▶ _GIVEN DATA_:
● ● ● ● ●
-- ==== Sys2Proof/WellFormed.lean ====
section
/-!
DEFINITION. Which terms of the syntax are valid encodings: operand files and indices (R60 to R62), trap bits
(R63), masks (R64), sub, mod and immediate values, and fields that shall be zero (R67). A term that fails is an
encoding that raises ILLEGAL_OPCODE when its bundle comes to issue.
-/
namespace Sys2Proof

/-- What an operand field may hold. File codes are those of R60, with the scalar special file split into
3 (k0 to k7) and 4 (p0 to p7), and the vector pointer file into 1 and 5 (5: bit 3 shall be set). -/
inductive Opd where
  | unused
  | files (l : List Nat)
  | gNoTrap
  | kNoTrap
  | between (lo hi : Nat) (trap : Bool)
  deriving DecidableEq, Repr

/-- The 2-bit file code behind a code of Opd.files (R60). -/
def fileBits (c : Nat) : BitVec 2 := if c = 4 then 3 else if c = 5 then 1 else BitVec.ofNat 2 c

/-- The index range of a file (R61). -/
def fileRange (vec : Bool) (c : Nat) (i : Nat) : Bool :=
  if vec then
    match c with
    | 0 => decide (i < 32)
    | 1 => decide (i < 16)
    | 2 => decide (i < 16)
    | 3 => decide (i < 8)
    | _ => decide (8 ≤ i) && decide (i < 16)
  else
    match c with
    | 0 => true
    | 1 => decide (i < 32)
    | 2 => decide (i < 16)
    | 3 => decide (i < 8)
    | _ => decide (8 ≤ i) && decide (i < 16)

/-- A trap bit may stand on a source that can be empty only (R63). -/
def fileTraps (vec : Bool) (c : Nat) : Bool :=
  if vec then decide (c ≠ 1) && decide (c ≠ 5) else decide (c ≠ 4)

/-- An operand field, its file code and its trap bit fit what the instruction accepts (R61 to R63). -/
def opdOk (vec : Bool) (o : Opd) (f : BitVec 2) (i : BitVec 6) (trap : Bool) : Bool :=
  match o with
  | .unused => f == 0 && i == 0 && !trap
  | .files l => l.any (fun c => fileBits c == f && fileRange vec c i.toNat && (!trap || fileTraps vec c))
  | .gNoTrap => f == 0 && !trap
  | .kNoTrap => f == 3 && decide (i.toNat < 8) && !trap
  | .between lo hi t => f == 0 && decide (lo ≤ i.toNat) && decide (i.toNat < hi) && (t || !trap)

/-- The operands and the mask field of an L tail (R56, R62 to R64). DEDUCED: an instruction whose rule says nothing about k takes a
mask as R64 has its class, and k is held to zero for GBR, FENCE, GFUSE, CREW, HOLD, VPACK, VUNPK and MRED (assumption 112). -/
def lOk (vec : Bool) (d a b : Opd) (k : Bool) (t : LTail) : Bool :=
  opdOk vec d t.fd t.d false && opdOk vec a t.fa t.a t.ta && opdOk vec b t.fb t.b t.tb && (k || t.k == 0)

/-- The operands and the mask field of a W tail (R57). -/
def wOk (vec : Bool) (d a : Opd) (k : Bool) (t : WTail) : Bool :=
  opdOk vec d 0 t.d false && opdOk vec a t.fa t.a t.ta && (k || t.k == 0)

/-- The numbers of the system registers (R50). -/
def sysReadable (n : Nat) : Bool :=
  [0x000, 0x001, 0x002, 0x003, 0x004, 0x008, 0x010, 0x018, 0x019, 0x01A, 0x01B, 0x01C, 0x020, 0x028, 0x030, 0x031,
    0x032, 0x040, 0x041, 0x042, 0x043, 0x044, 0x045, 0x046, 0x047].contains n

/-- The system registers that some privilege level may write (R50, R52). -/
def sysWritable (n : Nat) : Bool :=
  [0x010, 0x018, 0x019, 0x01A, 0x01B, 0x01C, 0x020, 0x040, 0x041, 0x042, 0x043, 0x044, 0x045, 0x046, 0x047].contains n

/-- MOV (R76). -/
def wfLMov (t : LTail) : Bool :=
  lOk false (.files [0, 1, 2, 3]) (.files [0, 1, 2, 3]) .unused true t && (let x := t.sub.toNat; x == 0)

/-- MOV E (R76). -/
def wfLMovE (t : LTail) : Bool :=
  lOk false (.files [0, 1, 3]) .unused .unused true t && (let x := t.sub.toNat; x == 1)

/-- ADD (R72). -/
def wfLAdd (t : LTail) : Bool :=
  lOk false (.files [0, 1, 2]) (.files [0, 1, 2]) (.files [0, 1, 2]) true t && (let x := t.sub.toNat; x < 2)

/-- SUB (R72). -/
def wfLSub (t : LTail) : Bool :=
  lOk false (.files [0, 1, 2]) (.files [0, 1, 2]) (.files [0, 1, 2]) true t && (let x := t.sub.toNat; x < 2)

/-- ADDI (R78). -/
def wfWAddi (t : WTail) : Bool :=
  wOk false (.files [0]) (.files [0, 1, 2]) true t && (let x := t.sub.toNat; x < 2)

/-- MUL (R72). -/
def wfLMul (t : LTail) : Bool :=
  lOk false (.files [0, 1, 2]) (.files [0, 1, 2]) (.files [0, 1, 2]) true t && (let x := t.sub.toNat; x < 2)

/-- MULH (R73). -/
def wfLMulh (t : LTail) : Bool :=
  lOk false (.files [0, 1, 2]) (.files [0, 1, 2]) (.files [0, 1, 2]) true t && (let x := t.sub.toNat; x < 3)

/-- DIV (R74). -/
def wfLDiv (t : LTail) : Bool :=
  lOk false (.files [0, 1]) (.files [0, 1, 2]) (.files [0, 1, 2]) true t && (let x := t.sub.toNat; x < 4)

/-- REM (R74). -/
def wfLRem (t : LTail) : Bool :=
  lOk false (.files [0, 1]) (.files [0, 1, 2]) (.files [0, 1, 2]) true t && (let x := t.sub.toNat; x < 4)

/-- AND (R72). -/
def wfLAnd (t : LTail) : Bool :=
  lOk false (.files [0, 1, 2]) (.files [0, 1, 2]) (.files [0, 1, 2]) true t && (let x := t.sub.toNat; x < 2)

/-- OR (R72). -/
def wfLOr (t : LTail) : Bool :=
  lOk false (.files [0, 1, 2]) (.files [0, 1, 2]) (.files [0, 1, 2]) true t && (let x := t.sub.toNat; x < 2)

/-- XOR (R72). -/
def wfLXor (t : LTail) : Bool :=
  lOk false (.files [0, 1, 2]) (.files [0, 1, 2]) (.files [0, 1, 2]) true t && (let x := t.sub.toNat; x < 2)

/-- ANDN (R72). -/
def wfLAndn (t : LTail) : Bool :=
  lOk false (.files [0, 1, 2]) (.files [0, 1, 2]) (.files [0, 1, 2]) true t && (let x := t.sub.toNat; x < 2)

/-- SHL (R72). -/
def wfLShl (t : LTail) : Bool :=
  lOk false (.files [0, 1, 2]) (.files [0, 1, 2]) (.files [0, 1, 2]) true t && (let x := t.sub.toNat; x < 2)

/-- SHR (R72). -/
def wfLShr (t : LTail) : Bool :=
  lOk false (.files [0, 1, 2]) (.files [0, 1, 2]) (.files [0, 1, 2]) true t && (let x := t.sub.toNat; x < 2)

/-- SAR (R72). -/
def wfLSar (t : LTail) : Bool :=
  lOk false (.files [0, 1, 2]) (.files [0, 1, 2]) (.files [0, 1, 2]) true t && (let x := t.sub.toNat; x < 2)

/-- ROT (R72). -/
def wfLRot (t : LTail) : Bool :=
  lOk false (.files [0, 1, 2]) (.files [0, 1, 2]) (.files [0, 1, 2]) true t && (let x := t.sub.toNat; x < 2)

/-- SHI (R78). -/
def wfWShi (t : WTail) : Bool :=
  wOk false (.files [0]) (.files [0, 1, 2]) true t && (let x := t.sub.toNat; let y := t.imm.toNat; (x < 8) && (y < 64 && (x / 4 % 2 == 0 || y < 32)))

/-- LOGI (R78). -/
def wfWLogi (t : WTail) : Bool :=
  wOk false (.files [0]) (.files [0, 1, 2]) true t && (let x := t.sub.toNat; x < 8)

/-- CLZ (R75). -/
def wfLClz (t : LTail) : Bool :=
  lOk false (.files [0, 1, 2]) (.files [0, 1, 2]) .unused true t && (let x := t.sub.toNat; x < 2)

/-- CTZ (R75). -/
def wfLCtz (t : LTail) : Bool :=
  lOk false (.files [0, 1, 2]) (.files [0, 1, 2]) .unused true t && (let x := t.sub.toNat; x < 2)

/-- POPC (R75). -/
def wfLPopc (t : LTail) : Bool :=
  lOk false (.files [0, 1, 2]) (.files [0, 1, 2]) .unused true t && (let x := t.sub.toNat; x < 2)

/-- MIN (R72). -/
def wfLMin (t : LTail) : Bool :=
  lOk false (.files [0, 1, 2]) (.files [0, 1, 2]) (.files [0, 1, 2]) true t && (let x := t.sub.toNat; x < 2)

/-- MAX (R72). -/
def wfLMax (t : LTail) : Bool :=
  lOk false (.files [0, 1, 2]) (.files [0, 1, 2]) (.files [0, 1, 2]) true t && (let x := t.sub.toNat; x < 2)

/-- MINU (R72). -/
def wfLMinu (t : LTail) : Bool :=
  lOk false (.files [0, 1, 2]) (.files [0, 1, 2]) (.files [0, 1, 2]) true t && (let x := t.sub.toNat; x < 2)

/-- MAXU (R72). -/
def wfLMaxu (t : LTail) : Bool :=
  lOk false (.files [0, 1, 2]) (.files [0, 1, 2]) (.files [0, 1, 2]) true t && (let x := t.sub.toNat; x < 2)

/-- SEL (R81). -/
def wfLSel (t : LTail) : Bool :=
  lOk false (.files [0, 1, 2]) (.files [0, 1, 2]) (.files [0, 1, 2]) true t && (let x := t.sub.toNat; x == 0)

/-- CMP (R80). -/
def wfLCmp (t : LTail) : Bool :=
  lOk false (.files [0, 1, 2, 3]) (.files [0, 1, 2]) (.files [0, 1, 2]) true t && (let x := t.sub.toNat; x < 16 && x % 8 < 6)

/-- CMPI (R80). -/
def wfWCmpi (t : WTail) : Bool :=
  wOk false (.files [0]) (.files [0, 1, 2]) true t && (let x := t.sub.toNat; x % 8 < 6)

/-- EXT (R82). -/
def wfWExt (t : WTail) : Bool :=
  wOk false (.files [0]) (.files [0, 1, 2]) true t && (let x := t.sub.toNat; let y := t.imm.toNat; (x < 2) && (y < 2 ^ 12 && y % 64 + y / 64 + 1 ≤ 64))

/-- INS (R82). -/
def wfWIns (t : WTail) : Bool :=
  wOk false (.files [0]) (.files [0, 1, 2]) true t && (let x := t.sub.toNat; let y := t.imm.toNat; (x == 0) && (y < 2 ^ 12 && y % 64 + y / 64 + 1 ≤ 64))

/-- BSWAP (R75). -/
def wfLBswap (t : LTail) : Bool :=
  lOk false (.files [0, 1, 2]) (.files [0, 1, 2]) .unused true t && (let x := t.sub.toNat; x < 2)

/-- LEA (R83). -/
def wfLLea (t : LTail) : Bool :=
  lOk false (.files [0, 1, 2]) (.files [0, 1, 4]) (.files [0, 1]) true t && (let x := t.sub.toNat; x < 8)

/-- LEA (R83). -/
def wfWLea (t : WTail) : Bool :=
  wOk false (.files [0]) (.files [0, 1, 4]) true t && (let x := t.sub.toNat; x < 8)

/-- PSET (R84). -/
def wfLPset (t : LTail) : Bool :=
  lOk false (.between 0 8 false) (.files [0, 1]) .unused true t && (let x := t.sub.toNat; x == 0)

/-- PSET (R84). -/
def wfWPset (t : WTail) : Bool :=
  wOk false (.between 0 8 false) .unused true t && (let x := t.sub.toNat; x == 0)

/-- PADD (R84). -/
def wfWPadd (t : WTail) : Bool :=
  wOk false (.between 0 8 false) .unused true t && (let x := t.sub.toNat; x == 0)

/-- PADD ST (R84). -/
def wfWPaddSt (t : WTail) : Bool :=
  wOk false (.between 0 8 false) .unused true t && (let x := t.sub.toNat; let y := t.imm.toNat; (x == 1) && (y < 2 ^ 16))

/-- PGET (R84). -/
def wfLPget (t : LTail) : Bool :=
  lOk false (.files [0, 1, 2]) (.files [4]) .unused true t && (let x := t.sub.toNat; x == 0)

/-- JR (R87). -/
def wfLJr (t : LTail) : Bool :=
  lOk false .unused (.files [0, 1]) .unused true t && (let x := t.sub.toNat; x == 0)

/-- JR LINK (R87). -/
def wfLJrLink (t : LTail) : Bool :=
  lOk false .unused (.files [0, 1]) .unused true t && (let x := t.sub.toNat; x == 1)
● ● ● ● ●
▶ _ASSIGNED TASK_: From the entries above, write out only the lines starting at the line that holds "CLZ (R75). -/" and ending at the line that holds "CMP (R80). -/", keeping both and matching them exactly.

▶ _RESULT FOR THIS TASK_:
/-- CLZ (R75). -/
def wfLClz (t : LTail) : Bool :=
  lOk false (.files [0, 1, 2]) (.files [0, 1, 2]) .unused true t && (let x := t.sub.toNat; x < 2)

/-- CTZ (R75). -/
def wfLCtz (t : LTail) : Bool :=
  lOk false (.files [0, 1, 2]) (.files [0, 1, 2]) .unused true t && (let x := t.sub.toNat; x < 2)

/-- POPC (R75). -/
def wfLPopc (t : LTail) : Bool :=
  lOk false (.files [0, 1, 2]) (.files [0, 1, 2]) .unused true t && (let x := t.sub.toNat; x < 2)

/-- MIN (R72). -/
def wfLMin (t : LTail) : Bool :=
  lOk false (.files [0, 1, 2]) (.files [0, 1, 2]) (.files [0, 1, 2]) true t && (let x := t.sub.toNat; x < 2)

/-- MAX (R72). -/
def wfLMax (t : LTail) : Bool :=
  lOk false (.files [0, 1, 2]) (.files [0, 1, 2]) (.files [0, 1, 2]) true t && (let x := t.sub.toNat; x < 2)

/-- MINU (R72). -/
def wfLMinu (t : LTail) : Bool :=
  lOk false (.files [0, 1, 2]) (.files [0, 1, 2]) (.files [0, 1, 2]) true t && (let x := t.sub.toNat; x < 2)

/-- MAXU (R72). -/
def wfLMaxu (t : LTail) : Bool :=
  lOk false (.files [0, 1, 2]) (.files [0, 1, 2]) (.files [0, 1, 2]) true t && (let x := t.sub.toNat; x < 2)

/-- SEL (R81). -/
def wfLSel (t : LTail) : Bool :=
  lOk false (.files [0, 1, 2]) (.files [0, 1, 2]) (.files [0, 1, 2]) true t && (let x := t.sub.toNat; x == 0)

/-- CMP (R80). -/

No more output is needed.